Method: Human CA and their isolated PVAT were obtained after heart transplantation for myocardial ischemia (Atherosclerotic, n=6) or non-ischemic cardiomyopathy (Non-atherosclerotic preparations, n=8). SV (n=10) and IMA (n=16) were obtained after coronary artery bypass surgery ( %25 female and %75 male patients). These vascular preparations and their PVAT were cultured (in RPMI and PSA) under inflammatory conditions (18h in the presence or absence of both interleukin-1beta (IL-1β, 100 ng/ml) and lipopolysaccharide (LPS, 100 μg/ml)). In addition, some preparations under inflammatory conditions were co-incubated with a selective mPGES-1 inhibitor (Compund III, 10 μM) (1). The release of MMP-1, -2; TIMP-1, -2 and PGE2 were measured by ELISA in supernatants. Data are given as mean±SEM (n patients) and comparisons were performed using paired or unpaired Student’s t-test. Values were considered significantly different when P<0.05.

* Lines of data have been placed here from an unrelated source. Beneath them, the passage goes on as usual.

-- ==== Sys2Proof/Safety.lean ====
section
/-! DEFINITION. The terms claims are stated in: what a sound state is, what a frame is, which
instructions take the receive path, what a device on the bus is. -/

namespace Sys2Proof

/-- The payload in use is all held (10_state.md R25): the record was filled as far as its
length says. -/
def Message.Held (m : Message) : Prop := m.dataLen.toNat ≤ m.data.length

/-- A valid Message (10_state.md R24). -/
def Message.Valid (p : Params) (m : Message) : Prop := m.dataLen.toNat ≤ p.maxPayload

end Sys2Proof

namespace Sys2Proof.Machine

open Sys2Proof

/-- What every operation keeps of a Context (10_state.md R30 to R32, R34, R47): the table has
its `HCAP` slots, the count is within it, the opcodes in use are pairwise different, no slot
in use has the callback `NONE`, the free slots are as the reset left them, and the counter is
within its width. -/
structure Context.Wf (p : Params) (c : Context) : Prop where
  tableSize : c.handlerTable.length = p.hcap
  countInTable : c.handlerCount ≤ p.hcap
  opcodesDistinct : (c.used.map Slot.opcode).Nodup
  callbacksSet : ∀ sl ∈ c.used, sl.cb ≠ Cb.NONE
  freeSlotsZero : ∀ sl ∈ c.handlerTable.drop c.handlerCount, sl = Slot.zero
  counterInWidth : c.crcErrorCount ≤ p.counterMax

/-- The invariant of the model: legal parameters (U10), one response for every operation that
ended (R83), and a well-formed Context where there is one. -/
structure State.Inv (s : State) : Prop where
  paramsLegal : s.params.legal = true
  answeredOnce : s.responses.length = s.opCount
  ctxWf : ∀ c, s.ctx = some c → c.Wf s.params

/-- The scripted answers of `ENV.read` are of its type (00_scope.md R18, U9). -/
def State.AnswersInType (s : State) : Prop := ∀ b ∈ s.answers.reads, b.length ≤ s.params.frameMax

/-- The next callback keeps its contract: it does not issue an operation on this Context
(43_dispatch.md R169). -/
def State.CallbackReturns (s : State) : Prop := s.answers.popReentry.1 = false

/-- The state after a callback that returned: its call recorded, its entry in the script used. -/
def State.afterCallback (s : State) (call : EnvCall) : State :=
  (s.setAnswers s.answers.popReentry.2).addCalls [call]

/-- The bytes begin with a legal frame (30_encoding.md R70, R71; 42_codec.md R139): header,
payload, the CRC of both by the reference definition of 40_crc.md R102, then whatever follows
(R137). -/
def IsFrame (p : Params) (present : List Byte) (t o l : Byte) (data : List Byte) : Prop :=
  data.length = l.toNat ∧ l.toNat ≤ p.maxPayload ∧
    ∃ extra, present = t :: o :: l :: (data ++ crcBits (t :: o :: l :: data) :: extra)

/-- The bytes that an instruction of the receive path presents: RECEIVE its `in_length` bytes,
an arriving frame its header and the rest. None for every other instruction. -/
def presented (op : Nat) : Instr → Option (List Byte)
  | .receive bytes inLength => some (window op bytes inLength)
  | .frameGeneral t o l rest => some (t :: classOpcode 0x00 o :: l :: rest)
  | .frameUnclassified80BF t o l rest => some (t :: classOpcode 0x80 o :: l :: rest)
  | .frameUnclassifiedC0DF t o l rest => some (t :: classOpcode 0xC0 o :: l :: rest)
  | .frameUnclassifiedE0EF t o l rest => some (t :: classOpcode 0xE0 o :: l :: rest)
  | .frameUnclassifiedF0F7 t o l rest => some (t :: classOpcode 0xF0 o :: l :: rest)
  | .frameUnclassifiedF8FB t o l rest => some (t :: classOpcode 0xF8 o :: l :: rest)
  | .frameUnclassifiedFCFD t o l rest => some (t :: classOpcode 0xFC o :: l :: rest)
  | .frameSetReply t l rest => some (t :: 0xFE#8 :: l :: rest)
  | .frameReservedFF t l rest => some (t :: 0xFF#8 :: l :: rest)
  | .crc8 _ => none
  | .msgInit _ _ => none
  | .appendU8 _ _ => none
  | .appendU16 _ _ => none
  | .appendU24 _ _ => none
  | .appendU32 _ _ => none
  | .readU8 _ _ _ => none
  | .readU16 _ _ _ => none
  | .readU32 _ _ _ => none
  | .encode _ _ => none
  | .decode _ _ _ => none
  | .ctxInit _ _ => none
  | .register _ _ _ => none
  | .setOnMessage _ => none
  | .setOnRequest _ => none
  | .ctxRead _ => none
  | .request => none
  | .send _ _ => none
  | .scan _ _ _ _ _ => none

/-- Why the bytes present are no legal frame: the first test of 42_codec.md R135 that they
fail, in R212's order. -/
def FrameFault (p : Params) (present : List Byte) (st : Status) : Prop :=
  (st = .tooShort ∧ present.length < 4) ∨
  (st = .declaredLenOverCapacity ∧ 4 ≤ present.length ∧ p.maxPayload < (present.getD 2 0).toNat) ∨
  (st = .truncated ∧ 4 ≤ present.length ∧ (present.getD 2 0).toNat ≤ p.maxPayload ∧
    present.length < 4 + (present.getD 2 0).toNat) ∨
  (st = .crcMismatch ∧ 4 ≤ present.length ∧ (present.getD 2 0).toNat ≤ p.maxPayload ∧
    4 + (present.getD 2 0).toNat ≤ present.length ∧ ∀ t o l data, ¬ IsFrame p present t o l data)

/-- The codec accepts the bytes (44_scanner.md R184: the test of a strict scan). -/
def conforms (p : Params) (present : List Byte) : Bool :=
  match decodeFrame p present with
  | .ok _ => true
  | .error _ => false

/-- One bit of one byte of a sequence inverted (40_crc.md R108 (d), 42_codec.md R141). -/
def flipBit (s : List Byte) (i k : Nat) : List Byte := s.set i (s.getD i 0 ^^^ (1#8 <<< k))

/-- The Message after an append of these bytes (41_cursor.md R116 (d)); its `crc8`, which U8
leaves open, is kept (log 11). -/
def appended (s : State) (m : Message) (bytes : List Byte) : Message :=
  { m with dataLen := m.dataLen + BitVec.ofNat 8 bytes.length
           data := payload s.opCount m ++ bytes }

/-- The frame of a Message (42_codec.md R131), as operation `op` reads its payload, with the
CRC by the reference definition. -/
def frameBytes (op : Nat) (m : Message) : List Byte :=
  m.typeId :: m.opcode :: m.dataLen ::
    (payload op m ++ [crcBits (m.typeId :: m.opcode :: m.dataLen :: payload op m)])

/-- Every read that is legal on one Message gives the same value on the other (R122). -/
def KeepsReads (m m' : Message) : Prop :=
  ∀ (s : State) (off : Byte) (r : Result),
    (exec (.readU8 m.data m.dataLen off) s = .next (s.answered .ok r) →
      exec (.readU8 m'.data m'.dataLen off) s = .next (s.answered .ok r)) ∧
    (exec (.readU16 m.data m.dataLen off) s = .next (s.answered .ok r) →
      exec (.readU16 m'.data m'.dataLen off) s = .next (s.answered .ok r)) ∧
    (exec (.readU32 m.data m.dataLen off) s = .next (s.answered .ok r) →
      exec (.readU32 m'.data m'.dataLen off) s = .next (s.answered .ok r))

/-- The instruction creates the Context anew (43_dispatch.md R151). -/
def initsContext (i : Instr) : Prop := ∃ r a, i = .ctxInit r a

/-- The instruction may write the handler table of a present Context (10_state.md R39). -/
def registers (i : Instr) : Prop := ∃ o cb ud, i = .register o cb ud

/-- The instruction takes the receive path (43_dispatch.md R156): RECEIVE and every arriving
frame. -/
def receives (i : Instr) : Prop := ∃ present, presented 0 i = some present

/-- The instruction decodes against the Context (R39, 42_codec.md R136): DECODE told so, and
every instruction of the receive path. -/
def decodesAgainst (i : Instr) : Prop := (∃ bytes n, i = .decode bytes n true) ∨ receives i

/-- The operations that need no Context (70_reset_and_hazards.md R231). -/
def needsNoContext : Instr → Bool
  | .crc8 _ => true
  | .msgInit _ _ => true
  | .appendU8 _ _ => true
  | .appendU16 _ _ => true
  | .appendU24 _ _ => true
  | .appendU32 _ _ => true
  | .readU8 _ _ _ => true
  | .readU16 _ _ _ => true
  | .readU32 _ _ _ => true
  | .encode _ _ => true
  | .decode _ _ useCtx => !useCtx
  | .ctxInit _ _ => false
  | .register _ _ _ => false
  | .setOnMessage _ => false
  | .setOnRequest _ => false
  | .ctxRead _ => false
  | .receive _ _ => false
  | .request => false
  | .send _ _ => false
  | .scan _ _ _ _ _ => false
  | .frameGeneral _ _ _ _ => false
  | .frameUnclassified80BF _ _ _ _ => false
  | .frameUnclassifiedC0DF _ _ _ _ => false
  | .frameUnclassifiedE0EF _ _ _ _ => false
  | .frameUnclassifiedF0F7 _ _ _ _ => false
  | .frameUnclassifiedF8FB _ _ _ _ => false
  | .frameUnclassifiedFCFD _ _ _ _ => false
  | .frameSetReply _ _ _ => false
  | .frameReservedFF _ _ _ => false

/-- The statuses an operation can end with: the table of 60_exceptions.md R207. An arriving
frame is a RECEIVE there. -/
def statusesOf : Instr → List Status
  | .crc8 _ => [.ok]
  | .msgInit _ _ => [.ok]
  | .appendU8 _ _ => [.ok, .payloadFull]
  | .appendU16 _ _ => [.ok, .payloadFull]
  | .appendU24 _ _ => [.ok, .payloadFull]
  | .appendU32 _ _ => [.ok, .payloadFull]
  | .readU8 _ _ _ => [.ok, .readOutOfRange]
  | .readU16 _ _ _ => [.ok, .readOutOfRange]
  | .readU32 _ _ _ => [.ok, .readOutOfRange]
  | .encode _ _ => [.ok, .lenOverCapacity, .bufferTooSmall]
  | .decode _ _ _ => [.ok, .tooShort, .declaredLenOverCapacity, .truncated, .crcMismatch]
  | .ctxInit _ _ => [.ok]
  | .register _ _ _ => [.ok, .tableFull]
  | .setOnMessage _ => [.ok]
  | .setOnRequest _ => [.ok]
  | .ctxRead _ => [.ok]
  | .receive _ _ => [.ok]
  | .request => [.ok]
  | .send _ _ => [.ok, .lenOverCapacity, .writeFailed]
  | .scan _ _ _ _ _ => [.ok]
  | .frameGeneral _ _ _ _ => [.ok]
  | .frameUnclassified80BF _ _ _ _ => [.ok]
  | .frameUnclassifiedC0DF _ _ _ _ => [.ok]
  | .frameUnclassifiedE0EF _ _ _ _ => [.ok]
  | .frameUnclassifiedF0F7 _ _ _ _ => [.ok]
  | .frameUnclassifiedF8FB _ _ _ _ => [.ok]
  | .frameUnclassifiedFCFD _ _ _ _ => [.ok]
  | .frameSetReply _ _ _ => [.ok]
  | .frameReservedFF _ _ _ => [.ok]

/-- The addresses of a scan's range, upward (44_scanner.md R187). -/
def scanRange (start stop : Byte) : List Byte :=
  (List.range' start.toNat (stop.toNat + 1 - start.toNat)).map (BitVec.ofNat 8)

/-- The devices of a bus for one scan: an address acknowledges when it has a device, which
answers a read with the given bytes. The scripted answers of a state begin with what such a
bus answers to a scan of the addresses. -/
def State.busAnswers (s : State) (addrs : List Byte) (dev : List (Byte × List Byte))
    (strict : Bool) (after : Answers) : Prop :=
  s.answers.probes = addrs.map (fun a => (dev.lookup a).isSome) ++ after.probes ∧
  s.answers.reads = (if strict then addrs.filterMap (fun a => dev.lookup a) else []) ++ after.reads ∧
  s.answers.writes = after.writes ∧ s.answers.replies = after.replies ∧
  s.answers.reentries = after.reentries

/-- The run of `n` steps from a state meets no refusal (00_scope.md R17: a run that contains
one has no result). -/
def SafeFor (n : Nat) (s : State) : Prop := ∃ t, Host.Core.run Sys2Proof.core n s = .next t

end Sys2Proof.Machine
end

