/-- An address that acknowledges is read by a strict scan, and found if the codec accepts what it
answers (R184). -/
theorem scanAddress_read {bytes : List Byte}
    (hprobe : w.answers.popProbe (Config.freeProbe op a) = (true, left))
    (hread : left.popRead ((Config.freeRead op a).take p.frameMax) = (bytes, left'))
    (hlen : bytes.length ≤ p.frameMax) :
    scanAddress p op true cap tm a w = .ok (w.scanned cap ([a].filter fun _ => conforms p bytes)
      [.probe a, .read a p.frameMax tm] left') := by
  cases hd : decodeFrame p bytes with
  | error st =>
    simp [scanAddress, scanProbe, scanRead, hprobe, hread, Nat.not_lt.mpr hlen, hd, conforms,
      ScanWork.scanned]
  | ok m =>
    have hfound : ([a].filter fun _ => conforms p bytes) = [a] := by simp [conforms, hd]
    rw [hfound, ← add_scanned]
    simp [scanAddress, scanProbe, scanRead, hprobe, hread, Nat.not_lt.mpr hlen, hd,
      ScanWork.scanned]

end

/-! ## A scan, address by address -/

/-- A scan of the addresses of a list, in its order. -/
def scanAddresses (p : Params) (op : Nat) (strict : Bool) (cap : Nat) (tm : Timeout)
    (addrs : List Byte) (w : ScanWork) : Except Refusal ScanWork :=
  addrs.foldlM (fun w a => scanAddress p op strict cap tm a w) w

section
variable {p : Params} {op : Nat} {strict : Bool} {cap : Nat} {tm : Timeout}

theorem scanAddresses_nil (w : ScanWork) : scanAddresses p op strict cap tm [] w = .ok w := rfl

theorem scanAddresses_cons {a : Byte} {w w' : ScanWork}
    (h : scanAddress p op strict cap tm a w = .ok w') (addrs : List Byte) :
    scanAddresses p op strict cap tm (a :: addrs) w = scanAddresses p op strict cap tm addrs w' := by
  rw [scanAddresses, List.foldlM_cons, h]
  rfl

/-- The scan of `k` addresses from `a` upward is that of the list of them (R187). -/
theorem scanFrom_eq_scanAddresses (k a : Nat) (w : ScanWork) :
    scanFrom p op strict cap tm k a w =
      scanAddresses p op strict cap tm ((List.range' a k).map (BitVec.ofNat 8)) w := by
  induction k generalizing a w with
  | zero => rfl
  | succ k ih =>
    rw [scanFrom, List.range'_succ, List.map_cons]
    cases h : scanAddress p op strict cap tm (BitVec.ofNat 8 a) w with
    | error r =>
      rw [scanAddresses, List.foldlM_cons, h]
      rfl
    | ok w' => rw [scanAddresses_cons h, ← ih]

/-- The work before the first address (R181). -/
def ScanWork.initial (answers : Answers) : ScanWork :=
  { count := 0, found := [], answers := answers, calls := [] }

/-- SCAN on a controller answers the work that the addresses of its range leave; the Context is
as before (R188). -/
theorem exec_scan_of_scanAddresses {s : State} {c : Context} {start stop : Byte}
    {hits : List Byte} {calls : List EnvCall} {left : Answers} (hc : s.ctx = some c)
    (hrole : c.role = .controller)
    (h : scanAddresses s.params s.opCount strict cap tm (scanRange start stop)
      (ScanWork.initial s.answers) =
        .ok ((ScanWork.initial s.answers).scanned cap hits calls left)) :
    exec (.scan start stop strict cap tm) s =
      .next (((s.setAnswers left).addCalls calls).answered .ok
        (.scan hits.length (hits.take cap))) := by
  have hfrom := (scanFrom_eq_scanAddresses _ _ _).trans h
  simp only [ScanWork.initial] at hfrom
  simp [exec, execScan, withRole_some hc hrole, hfrom, ScanWork.scanned]

end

Results: The release of MMP-2 was greater than MMP-1 and both were significantly increased in atherosclerotic CA and PVAT versus non-atherosclerotic preparations (MMP-2 levels: Atherosclerotic CA: 619±178, PVAT: 434±124; Non-atherosclerotic CA: 246±56, PVAT: 138±35 pg/mg of wet weight tissue, P<0.05). An increase of MMP-1,-2 and a decrease of TIMP-1 have been observed under inflammatory conditions only in vascular wall of CA, IMA SV but not in their PVAT. The significant increase of PGE2, MMP-1 and MMP-2 levels observed in inflammatory conditions were reversed by mPGES-1 inhibitor. Both vascular wall and PVAT of SV exhibited greater MMP release and PGE2 levels versus IMA and CA.
Conclusions: These results suggest that MMP levels are up-regulated by PGE2 in vascular wall of CA and bypass grafts under inflammatory conditions. Greater MMP activity observed in SV may contribute to the increased prevalence of graft failure in SV compared with IMA grafts following coronary artery bypass surgery.